Work instructions
Sift the listing for lines that hold the string "from" and pull them out.

[Opening Records to use section]

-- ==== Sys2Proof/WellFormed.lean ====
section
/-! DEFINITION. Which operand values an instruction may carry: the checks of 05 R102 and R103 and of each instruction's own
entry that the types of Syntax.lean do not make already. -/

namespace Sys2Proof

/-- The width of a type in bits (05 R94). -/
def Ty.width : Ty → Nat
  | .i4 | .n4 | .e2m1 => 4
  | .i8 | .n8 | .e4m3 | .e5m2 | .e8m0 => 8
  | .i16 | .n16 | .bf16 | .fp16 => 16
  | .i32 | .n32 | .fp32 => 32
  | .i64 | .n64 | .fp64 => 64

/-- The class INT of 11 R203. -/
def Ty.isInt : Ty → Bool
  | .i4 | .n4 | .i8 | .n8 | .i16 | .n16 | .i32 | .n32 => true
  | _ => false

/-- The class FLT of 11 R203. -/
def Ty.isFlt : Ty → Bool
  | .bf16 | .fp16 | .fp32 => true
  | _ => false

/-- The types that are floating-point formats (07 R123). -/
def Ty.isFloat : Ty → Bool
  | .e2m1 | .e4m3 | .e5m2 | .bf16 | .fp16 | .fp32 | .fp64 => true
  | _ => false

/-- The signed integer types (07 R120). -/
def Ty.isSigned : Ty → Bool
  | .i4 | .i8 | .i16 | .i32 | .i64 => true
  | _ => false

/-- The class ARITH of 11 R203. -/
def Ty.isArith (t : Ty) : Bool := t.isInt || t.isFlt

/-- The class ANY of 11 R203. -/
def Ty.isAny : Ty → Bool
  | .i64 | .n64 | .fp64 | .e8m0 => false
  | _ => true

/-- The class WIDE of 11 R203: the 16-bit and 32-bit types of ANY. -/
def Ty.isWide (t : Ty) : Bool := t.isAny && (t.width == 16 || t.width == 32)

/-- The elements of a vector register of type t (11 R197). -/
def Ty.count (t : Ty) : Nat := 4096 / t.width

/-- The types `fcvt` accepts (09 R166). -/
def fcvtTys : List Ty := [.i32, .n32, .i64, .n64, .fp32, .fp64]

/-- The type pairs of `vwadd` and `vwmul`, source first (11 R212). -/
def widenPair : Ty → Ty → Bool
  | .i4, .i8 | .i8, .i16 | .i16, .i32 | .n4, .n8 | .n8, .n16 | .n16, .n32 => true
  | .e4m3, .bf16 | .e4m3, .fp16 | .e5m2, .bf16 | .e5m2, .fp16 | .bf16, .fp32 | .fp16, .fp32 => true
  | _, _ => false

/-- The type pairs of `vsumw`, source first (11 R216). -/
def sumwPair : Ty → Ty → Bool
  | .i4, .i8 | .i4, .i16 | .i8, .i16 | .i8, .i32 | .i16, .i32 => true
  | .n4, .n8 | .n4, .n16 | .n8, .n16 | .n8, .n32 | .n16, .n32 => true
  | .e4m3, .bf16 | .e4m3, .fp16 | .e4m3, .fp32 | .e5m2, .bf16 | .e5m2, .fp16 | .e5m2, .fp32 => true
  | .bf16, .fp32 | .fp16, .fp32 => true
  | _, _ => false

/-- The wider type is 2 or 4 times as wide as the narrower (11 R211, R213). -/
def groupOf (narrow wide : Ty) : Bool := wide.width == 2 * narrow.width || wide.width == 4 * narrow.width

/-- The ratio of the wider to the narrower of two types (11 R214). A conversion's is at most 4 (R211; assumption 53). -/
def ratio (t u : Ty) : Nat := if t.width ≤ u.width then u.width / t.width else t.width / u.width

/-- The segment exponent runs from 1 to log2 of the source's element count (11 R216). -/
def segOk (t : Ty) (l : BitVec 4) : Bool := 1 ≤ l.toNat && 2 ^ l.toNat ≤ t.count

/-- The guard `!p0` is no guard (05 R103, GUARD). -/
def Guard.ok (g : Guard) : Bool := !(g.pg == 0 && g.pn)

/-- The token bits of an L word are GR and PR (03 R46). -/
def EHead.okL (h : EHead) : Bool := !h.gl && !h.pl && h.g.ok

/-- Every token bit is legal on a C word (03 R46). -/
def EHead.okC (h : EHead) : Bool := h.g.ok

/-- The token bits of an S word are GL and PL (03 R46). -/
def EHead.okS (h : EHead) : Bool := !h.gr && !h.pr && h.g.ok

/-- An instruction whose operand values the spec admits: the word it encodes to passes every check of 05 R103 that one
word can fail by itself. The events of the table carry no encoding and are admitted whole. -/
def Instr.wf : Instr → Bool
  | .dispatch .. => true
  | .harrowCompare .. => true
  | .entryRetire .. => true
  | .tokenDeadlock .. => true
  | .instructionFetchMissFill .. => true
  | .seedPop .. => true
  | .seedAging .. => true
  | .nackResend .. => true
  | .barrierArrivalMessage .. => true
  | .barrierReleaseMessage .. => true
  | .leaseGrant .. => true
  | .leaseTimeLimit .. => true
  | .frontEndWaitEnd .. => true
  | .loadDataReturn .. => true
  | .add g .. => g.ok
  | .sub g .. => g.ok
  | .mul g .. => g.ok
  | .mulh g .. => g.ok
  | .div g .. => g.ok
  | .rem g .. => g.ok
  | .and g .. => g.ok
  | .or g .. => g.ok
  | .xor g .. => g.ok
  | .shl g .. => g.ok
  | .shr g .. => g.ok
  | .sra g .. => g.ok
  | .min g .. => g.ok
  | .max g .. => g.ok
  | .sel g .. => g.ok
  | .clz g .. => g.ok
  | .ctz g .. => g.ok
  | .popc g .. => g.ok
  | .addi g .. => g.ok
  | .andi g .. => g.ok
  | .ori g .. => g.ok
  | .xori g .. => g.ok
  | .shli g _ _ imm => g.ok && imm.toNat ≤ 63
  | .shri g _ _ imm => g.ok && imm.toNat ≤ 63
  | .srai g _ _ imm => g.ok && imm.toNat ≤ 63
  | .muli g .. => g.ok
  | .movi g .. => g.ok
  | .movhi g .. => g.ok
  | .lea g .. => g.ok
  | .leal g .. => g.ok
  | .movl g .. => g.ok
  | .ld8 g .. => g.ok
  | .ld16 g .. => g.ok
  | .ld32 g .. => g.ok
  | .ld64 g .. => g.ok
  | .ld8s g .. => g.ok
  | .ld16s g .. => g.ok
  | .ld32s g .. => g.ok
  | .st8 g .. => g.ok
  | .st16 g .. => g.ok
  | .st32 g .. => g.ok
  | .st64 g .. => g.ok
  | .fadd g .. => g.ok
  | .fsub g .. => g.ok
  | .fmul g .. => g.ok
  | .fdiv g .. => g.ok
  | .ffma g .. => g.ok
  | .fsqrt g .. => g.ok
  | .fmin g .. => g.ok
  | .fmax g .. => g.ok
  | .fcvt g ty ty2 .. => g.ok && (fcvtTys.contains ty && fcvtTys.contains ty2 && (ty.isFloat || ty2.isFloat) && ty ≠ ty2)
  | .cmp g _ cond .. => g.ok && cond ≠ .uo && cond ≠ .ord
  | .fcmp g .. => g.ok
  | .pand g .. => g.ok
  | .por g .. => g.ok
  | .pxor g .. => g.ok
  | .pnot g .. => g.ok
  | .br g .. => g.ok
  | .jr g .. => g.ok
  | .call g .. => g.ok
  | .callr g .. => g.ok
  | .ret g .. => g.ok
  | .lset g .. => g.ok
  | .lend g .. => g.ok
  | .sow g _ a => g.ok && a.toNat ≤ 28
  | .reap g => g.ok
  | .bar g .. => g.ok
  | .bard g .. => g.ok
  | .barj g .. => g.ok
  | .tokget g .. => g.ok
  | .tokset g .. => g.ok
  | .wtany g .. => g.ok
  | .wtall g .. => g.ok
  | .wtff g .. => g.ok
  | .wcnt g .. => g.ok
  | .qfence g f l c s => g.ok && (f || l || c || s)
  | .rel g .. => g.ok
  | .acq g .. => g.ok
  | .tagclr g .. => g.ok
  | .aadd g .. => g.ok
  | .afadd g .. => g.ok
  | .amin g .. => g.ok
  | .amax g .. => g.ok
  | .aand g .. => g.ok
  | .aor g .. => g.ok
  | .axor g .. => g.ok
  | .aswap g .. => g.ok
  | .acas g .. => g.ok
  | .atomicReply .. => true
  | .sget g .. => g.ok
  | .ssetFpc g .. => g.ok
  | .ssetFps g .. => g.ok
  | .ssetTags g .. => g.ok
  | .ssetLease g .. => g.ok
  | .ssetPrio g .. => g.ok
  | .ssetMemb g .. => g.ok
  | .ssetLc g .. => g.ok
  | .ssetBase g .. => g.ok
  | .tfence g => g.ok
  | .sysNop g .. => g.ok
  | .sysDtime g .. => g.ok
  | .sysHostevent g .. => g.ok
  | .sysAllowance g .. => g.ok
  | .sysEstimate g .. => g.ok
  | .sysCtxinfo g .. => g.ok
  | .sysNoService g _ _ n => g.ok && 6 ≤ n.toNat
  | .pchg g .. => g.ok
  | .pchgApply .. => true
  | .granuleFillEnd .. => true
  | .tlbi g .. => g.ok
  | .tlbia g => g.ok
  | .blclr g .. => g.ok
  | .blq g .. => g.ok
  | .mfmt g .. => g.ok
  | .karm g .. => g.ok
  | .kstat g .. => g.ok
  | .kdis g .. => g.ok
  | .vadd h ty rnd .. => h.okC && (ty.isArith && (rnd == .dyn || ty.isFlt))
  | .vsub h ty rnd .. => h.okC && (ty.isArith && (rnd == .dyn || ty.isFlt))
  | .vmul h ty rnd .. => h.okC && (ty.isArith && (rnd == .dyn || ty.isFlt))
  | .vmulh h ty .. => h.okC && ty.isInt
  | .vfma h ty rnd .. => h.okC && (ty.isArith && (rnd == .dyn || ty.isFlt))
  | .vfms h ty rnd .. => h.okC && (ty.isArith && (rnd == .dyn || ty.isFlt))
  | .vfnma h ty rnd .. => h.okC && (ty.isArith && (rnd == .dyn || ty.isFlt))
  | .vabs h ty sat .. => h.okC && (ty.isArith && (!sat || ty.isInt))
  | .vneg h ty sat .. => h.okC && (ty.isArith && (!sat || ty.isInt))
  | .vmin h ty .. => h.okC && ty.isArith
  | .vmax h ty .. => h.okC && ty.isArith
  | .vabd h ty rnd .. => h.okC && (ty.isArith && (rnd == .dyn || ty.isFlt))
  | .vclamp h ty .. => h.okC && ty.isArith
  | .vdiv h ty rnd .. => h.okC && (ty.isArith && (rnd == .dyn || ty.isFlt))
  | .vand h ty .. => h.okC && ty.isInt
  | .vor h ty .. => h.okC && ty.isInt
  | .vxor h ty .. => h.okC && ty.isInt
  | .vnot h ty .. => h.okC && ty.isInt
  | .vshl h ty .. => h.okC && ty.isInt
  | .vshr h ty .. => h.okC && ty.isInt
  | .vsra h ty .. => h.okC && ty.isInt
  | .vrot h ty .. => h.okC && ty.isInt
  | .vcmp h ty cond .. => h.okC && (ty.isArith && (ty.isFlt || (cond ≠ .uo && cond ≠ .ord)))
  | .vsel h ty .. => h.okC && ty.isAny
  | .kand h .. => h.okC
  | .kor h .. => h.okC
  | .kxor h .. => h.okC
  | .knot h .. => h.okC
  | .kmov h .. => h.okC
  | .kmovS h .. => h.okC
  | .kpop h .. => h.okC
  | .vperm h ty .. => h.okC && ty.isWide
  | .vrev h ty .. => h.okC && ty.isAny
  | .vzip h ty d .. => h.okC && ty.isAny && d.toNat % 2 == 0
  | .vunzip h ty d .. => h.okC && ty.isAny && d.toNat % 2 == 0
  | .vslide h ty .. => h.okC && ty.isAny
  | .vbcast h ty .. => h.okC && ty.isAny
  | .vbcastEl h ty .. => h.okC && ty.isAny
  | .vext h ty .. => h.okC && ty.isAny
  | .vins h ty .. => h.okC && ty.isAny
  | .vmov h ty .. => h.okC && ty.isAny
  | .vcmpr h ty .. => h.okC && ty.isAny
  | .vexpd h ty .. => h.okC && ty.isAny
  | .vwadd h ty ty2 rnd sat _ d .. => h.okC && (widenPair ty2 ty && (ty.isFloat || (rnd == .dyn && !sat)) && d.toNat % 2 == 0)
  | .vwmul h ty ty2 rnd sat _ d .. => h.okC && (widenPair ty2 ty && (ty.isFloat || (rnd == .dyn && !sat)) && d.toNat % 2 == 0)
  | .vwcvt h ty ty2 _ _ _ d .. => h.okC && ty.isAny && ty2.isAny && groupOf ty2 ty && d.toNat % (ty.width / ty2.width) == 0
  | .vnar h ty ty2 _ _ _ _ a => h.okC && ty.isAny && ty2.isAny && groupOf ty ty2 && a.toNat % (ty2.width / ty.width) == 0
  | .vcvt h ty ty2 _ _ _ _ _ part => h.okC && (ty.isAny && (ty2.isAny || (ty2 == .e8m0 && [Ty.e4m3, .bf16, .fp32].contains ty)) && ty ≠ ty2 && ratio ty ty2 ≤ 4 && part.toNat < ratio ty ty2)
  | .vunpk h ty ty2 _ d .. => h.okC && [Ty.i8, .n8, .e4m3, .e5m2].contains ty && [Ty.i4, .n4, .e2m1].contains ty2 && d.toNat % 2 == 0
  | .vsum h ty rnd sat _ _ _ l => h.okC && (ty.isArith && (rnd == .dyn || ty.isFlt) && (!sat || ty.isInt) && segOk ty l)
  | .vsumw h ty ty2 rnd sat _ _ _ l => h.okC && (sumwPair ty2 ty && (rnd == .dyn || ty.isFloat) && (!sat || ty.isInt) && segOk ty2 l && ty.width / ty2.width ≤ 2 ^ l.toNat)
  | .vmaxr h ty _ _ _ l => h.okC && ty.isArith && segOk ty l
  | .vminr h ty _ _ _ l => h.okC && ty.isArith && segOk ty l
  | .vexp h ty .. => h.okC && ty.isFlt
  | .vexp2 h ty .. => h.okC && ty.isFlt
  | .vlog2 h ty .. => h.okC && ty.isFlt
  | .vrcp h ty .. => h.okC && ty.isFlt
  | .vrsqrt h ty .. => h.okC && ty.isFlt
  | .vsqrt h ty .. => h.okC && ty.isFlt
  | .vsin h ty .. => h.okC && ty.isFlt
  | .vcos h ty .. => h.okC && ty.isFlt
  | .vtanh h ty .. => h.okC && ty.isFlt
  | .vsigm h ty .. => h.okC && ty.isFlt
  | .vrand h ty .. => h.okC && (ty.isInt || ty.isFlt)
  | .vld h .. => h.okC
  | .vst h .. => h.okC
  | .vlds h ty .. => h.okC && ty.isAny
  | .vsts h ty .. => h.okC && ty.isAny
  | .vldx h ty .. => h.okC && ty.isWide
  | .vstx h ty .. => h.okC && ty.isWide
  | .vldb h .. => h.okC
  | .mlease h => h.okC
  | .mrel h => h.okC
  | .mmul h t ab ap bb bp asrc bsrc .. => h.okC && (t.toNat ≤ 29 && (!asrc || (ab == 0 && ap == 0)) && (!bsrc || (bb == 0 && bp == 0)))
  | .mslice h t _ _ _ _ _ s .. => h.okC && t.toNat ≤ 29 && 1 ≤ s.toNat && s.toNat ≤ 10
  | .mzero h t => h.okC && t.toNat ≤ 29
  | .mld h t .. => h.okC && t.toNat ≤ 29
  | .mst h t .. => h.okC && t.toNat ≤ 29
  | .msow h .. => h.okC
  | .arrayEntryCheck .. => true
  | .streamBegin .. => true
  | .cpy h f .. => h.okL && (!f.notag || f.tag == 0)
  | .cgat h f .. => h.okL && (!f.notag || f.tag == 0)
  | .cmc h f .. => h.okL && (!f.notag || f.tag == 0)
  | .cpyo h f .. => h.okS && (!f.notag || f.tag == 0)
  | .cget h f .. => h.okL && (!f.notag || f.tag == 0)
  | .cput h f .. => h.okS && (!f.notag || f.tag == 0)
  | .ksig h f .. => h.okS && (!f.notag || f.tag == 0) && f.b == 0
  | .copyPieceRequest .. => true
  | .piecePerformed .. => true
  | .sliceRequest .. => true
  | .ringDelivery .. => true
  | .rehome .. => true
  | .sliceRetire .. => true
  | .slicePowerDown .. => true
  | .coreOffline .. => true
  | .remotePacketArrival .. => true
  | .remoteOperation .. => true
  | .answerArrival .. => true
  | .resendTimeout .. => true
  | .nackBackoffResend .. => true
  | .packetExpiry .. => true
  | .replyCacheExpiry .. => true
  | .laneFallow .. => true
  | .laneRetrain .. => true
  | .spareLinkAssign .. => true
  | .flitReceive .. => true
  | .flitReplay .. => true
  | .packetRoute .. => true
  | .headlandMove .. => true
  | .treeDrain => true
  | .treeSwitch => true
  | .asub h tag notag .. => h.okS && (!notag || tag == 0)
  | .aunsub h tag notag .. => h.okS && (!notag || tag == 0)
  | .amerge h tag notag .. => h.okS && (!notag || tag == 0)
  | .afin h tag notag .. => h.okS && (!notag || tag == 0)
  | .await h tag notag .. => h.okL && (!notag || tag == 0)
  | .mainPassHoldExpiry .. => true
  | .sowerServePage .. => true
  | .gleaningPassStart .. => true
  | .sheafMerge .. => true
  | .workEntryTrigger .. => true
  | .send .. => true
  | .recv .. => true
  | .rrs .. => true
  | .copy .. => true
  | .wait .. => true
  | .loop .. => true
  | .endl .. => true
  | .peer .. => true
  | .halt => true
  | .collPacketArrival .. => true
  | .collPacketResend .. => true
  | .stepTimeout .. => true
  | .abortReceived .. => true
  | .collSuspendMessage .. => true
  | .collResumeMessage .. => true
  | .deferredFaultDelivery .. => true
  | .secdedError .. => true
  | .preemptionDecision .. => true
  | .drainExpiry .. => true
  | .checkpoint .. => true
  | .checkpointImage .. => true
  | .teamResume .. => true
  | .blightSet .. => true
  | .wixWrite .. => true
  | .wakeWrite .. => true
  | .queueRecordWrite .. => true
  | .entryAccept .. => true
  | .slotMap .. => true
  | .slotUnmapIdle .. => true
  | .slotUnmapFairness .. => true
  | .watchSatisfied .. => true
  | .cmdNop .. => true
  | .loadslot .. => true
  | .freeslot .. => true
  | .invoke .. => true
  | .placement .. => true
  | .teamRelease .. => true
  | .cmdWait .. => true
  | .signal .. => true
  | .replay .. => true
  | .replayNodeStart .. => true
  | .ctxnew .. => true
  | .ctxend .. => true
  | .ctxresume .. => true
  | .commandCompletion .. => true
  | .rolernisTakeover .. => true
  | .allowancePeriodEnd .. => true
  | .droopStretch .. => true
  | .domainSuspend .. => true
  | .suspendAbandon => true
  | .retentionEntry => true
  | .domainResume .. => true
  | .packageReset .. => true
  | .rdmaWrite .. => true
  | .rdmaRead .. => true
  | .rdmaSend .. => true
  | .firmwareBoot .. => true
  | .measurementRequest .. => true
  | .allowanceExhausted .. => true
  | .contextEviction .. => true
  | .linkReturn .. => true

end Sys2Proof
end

[Closing Records to use section]
[Opening Records to use section]

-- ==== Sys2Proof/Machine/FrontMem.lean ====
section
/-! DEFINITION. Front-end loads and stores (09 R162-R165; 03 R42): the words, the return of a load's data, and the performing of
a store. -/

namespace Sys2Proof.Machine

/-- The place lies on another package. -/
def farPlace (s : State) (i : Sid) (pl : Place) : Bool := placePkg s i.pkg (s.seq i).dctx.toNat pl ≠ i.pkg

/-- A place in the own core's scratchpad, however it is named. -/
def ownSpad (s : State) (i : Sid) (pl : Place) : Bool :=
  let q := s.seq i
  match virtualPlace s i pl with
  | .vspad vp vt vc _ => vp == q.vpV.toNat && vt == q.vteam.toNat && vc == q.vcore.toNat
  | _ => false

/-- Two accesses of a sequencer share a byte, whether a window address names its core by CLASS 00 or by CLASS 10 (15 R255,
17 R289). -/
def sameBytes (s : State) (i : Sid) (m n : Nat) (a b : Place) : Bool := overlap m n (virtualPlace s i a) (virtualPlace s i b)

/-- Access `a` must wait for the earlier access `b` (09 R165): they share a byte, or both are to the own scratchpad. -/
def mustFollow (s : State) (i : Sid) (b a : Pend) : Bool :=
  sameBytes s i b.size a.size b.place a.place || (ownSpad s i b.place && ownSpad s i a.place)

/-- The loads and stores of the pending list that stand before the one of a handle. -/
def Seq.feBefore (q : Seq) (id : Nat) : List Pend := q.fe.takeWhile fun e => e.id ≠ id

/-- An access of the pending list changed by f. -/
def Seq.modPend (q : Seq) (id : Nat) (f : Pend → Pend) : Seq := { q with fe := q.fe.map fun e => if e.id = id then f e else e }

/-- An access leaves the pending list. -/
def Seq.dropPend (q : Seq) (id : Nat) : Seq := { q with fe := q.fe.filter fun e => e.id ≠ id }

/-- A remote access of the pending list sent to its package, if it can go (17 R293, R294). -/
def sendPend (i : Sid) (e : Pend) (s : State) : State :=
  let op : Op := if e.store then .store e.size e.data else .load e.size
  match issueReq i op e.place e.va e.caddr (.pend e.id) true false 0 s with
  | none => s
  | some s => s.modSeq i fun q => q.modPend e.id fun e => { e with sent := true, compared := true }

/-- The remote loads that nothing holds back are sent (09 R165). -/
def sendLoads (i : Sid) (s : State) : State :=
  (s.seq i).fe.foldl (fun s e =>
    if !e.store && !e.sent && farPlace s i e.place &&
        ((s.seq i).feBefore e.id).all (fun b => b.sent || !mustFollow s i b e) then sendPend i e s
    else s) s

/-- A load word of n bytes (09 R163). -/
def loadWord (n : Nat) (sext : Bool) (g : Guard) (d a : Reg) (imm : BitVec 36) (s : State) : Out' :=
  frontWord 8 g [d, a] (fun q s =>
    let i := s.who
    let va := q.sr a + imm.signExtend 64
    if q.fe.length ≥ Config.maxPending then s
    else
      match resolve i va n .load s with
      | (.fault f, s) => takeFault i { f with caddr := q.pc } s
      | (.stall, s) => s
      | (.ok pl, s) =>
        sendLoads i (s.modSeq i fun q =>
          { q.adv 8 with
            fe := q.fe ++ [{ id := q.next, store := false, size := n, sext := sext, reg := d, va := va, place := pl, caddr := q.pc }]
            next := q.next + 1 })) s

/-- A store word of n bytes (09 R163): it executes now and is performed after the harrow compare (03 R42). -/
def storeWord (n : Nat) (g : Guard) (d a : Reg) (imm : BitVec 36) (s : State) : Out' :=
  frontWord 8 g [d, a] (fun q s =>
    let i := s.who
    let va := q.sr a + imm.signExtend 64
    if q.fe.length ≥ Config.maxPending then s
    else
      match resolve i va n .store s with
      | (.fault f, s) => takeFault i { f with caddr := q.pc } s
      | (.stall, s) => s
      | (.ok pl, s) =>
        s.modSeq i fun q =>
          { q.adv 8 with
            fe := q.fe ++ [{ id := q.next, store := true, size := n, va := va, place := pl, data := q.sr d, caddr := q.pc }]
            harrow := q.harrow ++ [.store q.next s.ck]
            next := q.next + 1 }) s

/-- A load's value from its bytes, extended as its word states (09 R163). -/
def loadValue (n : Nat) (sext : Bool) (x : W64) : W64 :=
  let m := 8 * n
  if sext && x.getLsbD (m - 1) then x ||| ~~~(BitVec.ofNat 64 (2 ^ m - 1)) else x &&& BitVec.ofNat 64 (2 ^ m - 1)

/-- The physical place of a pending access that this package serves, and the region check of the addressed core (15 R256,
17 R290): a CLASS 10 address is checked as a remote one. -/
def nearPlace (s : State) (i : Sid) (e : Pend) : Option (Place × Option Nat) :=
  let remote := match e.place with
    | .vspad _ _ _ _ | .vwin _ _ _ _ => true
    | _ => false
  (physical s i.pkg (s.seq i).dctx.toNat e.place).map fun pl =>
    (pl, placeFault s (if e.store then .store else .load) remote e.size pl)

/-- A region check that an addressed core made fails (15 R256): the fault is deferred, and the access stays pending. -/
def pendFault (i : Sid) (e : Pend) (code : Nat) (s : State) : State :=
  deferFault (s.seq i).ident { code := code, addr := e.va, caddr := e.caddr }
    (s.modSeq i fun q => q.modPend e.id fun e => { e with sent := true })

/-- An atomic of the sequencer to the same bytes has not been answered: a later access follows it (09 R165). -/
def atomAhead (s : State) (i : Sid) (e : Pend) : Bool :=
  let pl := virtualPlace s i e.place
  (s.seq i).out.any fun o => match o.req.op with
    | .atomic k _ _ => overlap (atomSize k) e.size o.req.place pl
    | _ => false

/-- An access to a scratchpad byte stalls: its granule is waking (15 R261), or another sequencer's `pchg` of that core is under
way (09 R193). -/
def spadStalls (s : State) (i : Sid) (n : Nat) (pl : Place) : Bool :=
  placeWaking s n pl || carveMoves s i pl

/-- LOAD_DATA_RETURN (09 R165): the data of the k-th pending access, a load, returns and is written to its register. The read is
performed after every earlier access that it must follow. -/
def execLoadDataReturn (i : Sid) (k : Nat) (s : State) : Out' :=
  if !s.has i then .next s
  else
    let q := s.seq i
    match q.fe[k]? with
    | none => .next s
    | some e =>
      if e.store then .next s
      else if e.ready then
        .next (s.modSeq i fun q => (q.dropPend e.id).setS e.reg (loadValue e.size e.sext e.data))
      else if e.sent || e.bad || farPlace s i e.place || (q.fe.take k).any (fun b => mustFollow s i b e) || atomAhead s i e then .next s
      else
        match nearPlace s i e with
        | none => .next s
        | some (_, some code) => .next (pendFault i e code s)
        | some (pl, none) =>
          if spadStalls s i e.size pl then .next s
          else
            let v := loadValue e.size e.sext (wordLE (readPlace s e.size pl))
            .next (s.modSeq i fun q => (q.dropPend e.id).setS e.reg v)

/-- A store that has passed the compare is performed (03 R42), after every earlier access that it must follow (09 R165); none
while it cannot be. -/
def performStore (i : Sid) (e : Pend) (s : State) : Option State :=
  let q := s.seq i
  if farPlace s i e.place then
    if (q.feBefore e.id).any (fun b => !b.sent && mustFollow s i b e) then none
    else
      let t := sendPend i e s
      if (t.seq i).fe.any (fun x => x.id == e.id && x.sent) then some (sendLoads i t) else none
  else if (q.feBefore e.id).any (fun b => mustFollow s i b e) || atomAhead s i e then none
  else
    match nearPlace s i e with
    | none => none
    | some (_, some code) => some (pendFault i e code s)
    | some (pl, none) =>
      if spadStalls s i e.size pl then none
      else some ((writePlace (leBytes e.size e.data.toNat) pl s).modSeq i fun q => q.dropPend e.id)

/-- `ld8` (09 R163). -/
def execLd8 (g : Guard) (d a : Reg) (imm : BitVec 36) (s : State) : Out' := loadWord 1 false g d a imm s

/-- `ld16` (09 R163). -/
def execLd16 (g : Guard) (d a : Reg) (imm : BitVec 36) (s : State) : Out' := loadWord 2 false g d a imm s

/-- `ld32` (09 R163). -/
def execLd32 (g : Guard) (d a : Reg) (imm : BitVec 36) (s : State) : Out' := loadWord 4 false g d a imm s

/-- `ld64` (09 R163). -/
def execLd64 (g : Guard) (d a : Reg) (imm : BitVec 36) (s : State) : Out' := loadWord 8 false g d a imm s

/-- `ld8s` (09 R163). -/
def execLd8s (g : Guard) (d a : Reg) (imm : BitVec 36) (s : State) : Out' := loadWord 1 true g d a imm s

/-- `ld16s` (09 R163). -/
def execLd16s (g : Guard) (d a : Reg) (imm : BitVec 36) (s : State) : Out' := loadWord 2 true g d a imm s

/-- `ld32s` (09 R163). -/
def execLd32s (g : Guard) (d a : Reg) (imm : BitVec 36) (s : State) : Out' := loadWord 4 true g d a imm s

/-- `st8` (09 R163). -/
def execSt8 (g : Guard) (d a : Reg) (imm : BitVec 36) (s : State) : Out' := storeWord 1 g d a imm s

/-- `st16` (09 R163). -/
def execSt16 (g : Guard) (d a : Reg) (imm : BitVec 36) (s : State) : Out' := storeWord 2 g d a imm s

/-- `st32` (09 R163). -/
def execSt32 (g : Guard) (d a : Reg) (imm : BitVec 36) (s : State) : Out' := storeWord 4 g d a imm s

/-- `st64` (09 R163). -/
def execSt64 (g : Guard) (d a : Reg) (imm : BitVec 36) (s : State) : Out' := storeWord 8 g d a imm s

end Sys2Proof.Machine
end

[Closing Records to use section]

Output for this exercise
/-- The segment exponent runs from 1 to log2 of the source's element count (11 R216). -/
/-- A load's value from its bytes, extended as its word states (09 R163). -/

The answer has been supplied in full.